-- ==== Sys2Proof/Laws/KeptZmtSend.lean ====
section
/-! SUPPORT. What every operation of Machine/ZmtSend.lean keeps. -/

namespace Sys2Proof.Machine

variable {k0 : State}

theorem ensurePeer_kept (ep slice : Nat) (s : State) (hs : Kept k0 s) :
    Kept k0 (ensurePeer ep slice s).2 := by
  unfold ensurePeer
  with_reducible repeat' first
    | assumption | apply modZmt_kept | apply writeEt_kept | apply insertEt_kept | intro _
    | refine Kept.of_pair (by assumption) ?_ | dsimp only | split

theorem setEtVer_kept (ep v : Nat) (s : State) (hs : Kept k0 s) :
    Kept k0 (setEtVer ep v s) := by
  unfold setEtVer
  with_reducible repeat' first
    | assumption | apply writeEt_kept | apply Kept.ite | intro _ | dsimp only | split

theorem localRoute_kept (ts ep : Nat) (s : State) (hs : Kept k0 s) :
    Kept k0 (localRoute ts ep s).2 := by
  unfold localRoute
  with_reducible repeat' first
    | assumption | apply lpmRoute_kept | apply cacheFill_kept | apply etTouch_kept | apply Kept.ite | intro _
    | refine Kept.of_pair (by assumption) ?_ | dsimp only | split

theorem notSent_kept (k : Nat) (s : State) (hs : Kept k0 s) :
    Kept k0 (notSent k s) := by
  unfold notSent
  with_reducible repeat' first
    | assumption | apply lostLocal_kept | apply bump_kept

theorem localFrame_kept (ts ep tc : Nat) (frame : Bytes) (s : State) (hs : Kept k0 s) :
    Kept k0 (localFrame ts ep tc frame s).2 := by
  unfold localFrame
  with_reducible repeat' first
    | assumption | apply modFab_kept | apply localRoute_kept | apply notSent_kept | apply routeTo_kept
    | apply admitPkt_kept | apply writeMacs_kept | apply Kept.ite | intro _ | refine Kept.of_pair (by assumption) ?_
    | dsimp only | split

theorem sendZmt_kept (ts ep tc : Nat) (h : ZHdr) (body : Bytes) (s : State) (hs : Kept k0 s) :
    Kept k0 (sendZmt ts ep tc h body s).2 := by
  unfold sendZmt
  with_reducible repeat' first
    | assumption | apply localFrame_kept | apply drawn_kept | apply Kept.ite | intro _ | dsimp only | split

theorem sendCtrl_kept (ts ep : Nat) (mk : Nat → ZHdr) (body : Bytes) (s : State) (hs : Kept k0 s) :
    Kept k0 (sendCtrl ts ep mk body s) := by
  unfold sendCtrl
  with_reducible repeat' first
    | assumption | apply sendZmt_kept | apply drawn_kept | apply modPeer_kept | refine Kept.of_pair (by assumption) ?_
    | dsimp only | split

theorem sendResp_kept (pk ts ep : Nat) (h : ZHdr) (body : Bytes) (s : State) (hs : Kept k0 s) :
    Kept k0 (sendResp pk ts ep h body s) := by
  unfold sendResp
  with_reducible repeat' first
    | assumption | apply modPeer_kept | apply sendCtrl_kept | dsimp only

theorem abortNotice_kept (m : ZMsg) (s : State) (hs : Kept k0 s) :
    Kept k0 (abortNotice m s) := by
  unfold abortNotice
  with_reducible repeat' first
    | assumption | apply zmsgNew_kept | apply Kept.ite | intro _ | dsimp only | simp only [id_eq]

theorem abortMsg_kept (id code : Nat) (remote abort : Bool) (s : State) (hs : Kept k0 s) :
    Kept k0 (abortMsg id code remote abort s) := by
  unfold abortMsg
  with_reducible repeat' first
    | assumption | apply undeny_kept | apply zmsgEndFail_kept | apply abortNotice_kept | apply Kept.ite | intro _
    | dsimp only | split | simp only [id_eq]

theorem checkDone_kept (k id : Nat) (s : State) (hs : Kept k0 s) :
    Kept k0 (checkDone k id s) := by
  unfold checkDone
  with_reducible repeat' first
    | assumption | apply zmsgDone_kept | apply Kept.ite | intro _ | dsimp only | split | simp only [id_eq]

theorem startPk_kept (pk id : Nat) (m : ZMsg) (k : ZPk) (host : Bytes) (s : State) (hs : Kept k0 s) :
    Kept k0 (startPk pk id m k host s) := by
  unfold startPk
  with_reducible repeat' first
    | assumption | apply sendReads_kept | apply sendZmt_kept | apply modPeer_kept | apply modZmsg_kept
    | apply drawn_kept | apply Kept.ite | intro _ | refine Kept.of_pair (by assumption) ?_ | dsimp only | split
    | simp only [id_eq]

theorem execOutboundPacketSend_kept (ep : BitVec 32) (host : Bytes) (s : State) (hs : Kept k0 s) :
    KeptO k0 (execOutboundPacketSend ep host s) := by
  unfold execOutboundPacketSend
  with_reducible repeat' first
    | assumption | apply KeptO.next | apply KeptO.ite | apply ensurePeer_kept | apply zmsgEndFail_kept
    | apply abortMsg_kept | apply askRange_kept | apply startPk_kept | apply Kept.ite | apply Kept.foldl | intro _
    | refine Kept.of_pair (by assumption) ?_ | dsimp only | split | simp only [id_eq]

theorem abandonPeer_kept (pk : Nat) (s : State) (hs : Kept k0 s) :
    Kept k0 (abandonPeer pk s) := by
  unfold abandonPeer
  with_reducible repeat' first
    | assumption | apply modPeer_kept | apply bump_kept | apply undeny_kept | apply zmsgEndFail_kept
    | apply Kept.foldl | intro _ | dsimp only | split

theorem resend_kept (pk : Nat) (o : ZOut) (dur : Nat) (filler : Bool) (host : Bytes) (s : State) (hs : Kept k0 s) :
    Kept k0 (resend pk o dur filler host s) := by
  unfold resend
  with_reducible repeat' first
    | assumption | apply sendReads_kept | apply sendZmt_kept | apply bump_kept | apply modPeer_kept | apply Kept.ite
    | intro _ | refine Kept.of_pair (by assumption) ?_ | dsimp only | split

theorem tryResend_kept (pk : Nat) (o : ZOut) (dur : Nat) (host : Bytes) (s : State) (hs : Kept k0 s) :
    Kept k0 (tryResend pk o dur host s) := by
  unfold tryResend
  with_reducible repeat' first
    | assumption | apply resend_kept | apply askRange_kept | apply abortMsg_kept | apply Kept.ite | intro _
    | dsimp only | split

theorem execRetransmitTimerExpiry_kept (ep psn : BitVec 32) (host : Bytes) (s : State) (hs : Kept k0 s) :
    KeptO k0 (execRetransmitTimerExpiry ep psn host s) := by
  unfold execRetransmitTimerExpiry
  with_reducible repeat' first
    | assumption | apply KeptO.next | apply KeptO.ite | apply abandonPeer_kept | apply tryResend_kept
    | apply bump_kept | apply Kept.ite | intro _ | dsimp only | split

theorem execCcRateUpdate_kept (ep : BitVec 32) (s : State) (hs : Kept k0 s) :
    KeptO k0 (execCcRateUpdate ep s) := by
  unfold execCcRateUpdate
  with_reducible repeat' first
    | assumption | apply KeptO.next | apply KeptO.ite | apply modPeer_kept | apply Kept.ite | intro _ | split

theorem ackReceive_kept (pk : Nat) (h : ZHdr) (body : Bytes) (s : State) (hs : Kept k0 s) :
    Kept k0 (ackReceive pk h body s) := by
  unfold ackReceive
  with_reducible repeat' first
    | assumption | apply modPeer_kept | apply modZmsg_kept | apply checkDone_kept | apply Kept.ite | apply Kept.foldl
    | intro _ | dsimp only | split | simp only [id_eq]

theorem toFallback_kept (id : Nat) (s : State) (hs : Kept k0 s) :
    Kept k0 (toFallback id s) := by
  unfold toFallback
  with_reducible repeat' first
    | assumption | apply modZmsg_kept | dsimp only | simp only [id_eq]

theorem nackReceive_kept (pk : Nat) (h : ZHdr) (s : State) (hs : Kept k0 s) :
    Kept k0 (nackReceive pk h s) := by
  unfold nackReceive
  with_reducible repeat' first
    | assumption | apply bump_kept | apply abandonPeer_kept | apply modPeer_kept | apply tryResend_kept
    | apply setEtVer_kept | apply toFallback_kept | apply abortMsg_kept | apply Kept.ite | intro _ | dsimp only
    | split

end Sys2Proof.Machine
end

Assignment:
Retype the entries above exactly, but only from the line containing "apply resend_kept |" through the line containing "KeptO k0 (execCcRateUpdate ep s) := by", both included.

Task solution:
    | assumption | apply resend_kept | apply askRange_kept | apply abortMsg_kept | apply Kept.ite | intro _
    | dsimp only | split

theorem execRetransmitTimerExpiry_kept (ep psn : BitVec 32) (host : Bytes) (s : State) (hs : Kept k0 s) :
    KeptO k0 (execRetransmitTimerExpiry ep psn host s) := by
  unfold execRetransmitTimerExpiry
  with_reducible repeat' first
    | assumption | apply KeptO.next | apply KeptO.ite | apply abandonPeer_kept | apply tryResend_kept
    | apply bump_kept | apply Kept.ite | intro _ | dsimp only | split

theorem execCcRateUpdate_kept (ep : BitVec 32) (s : State) (hs : Kept k0 s) :
    KeptO k0 (execCcRateUpdate ep s) := by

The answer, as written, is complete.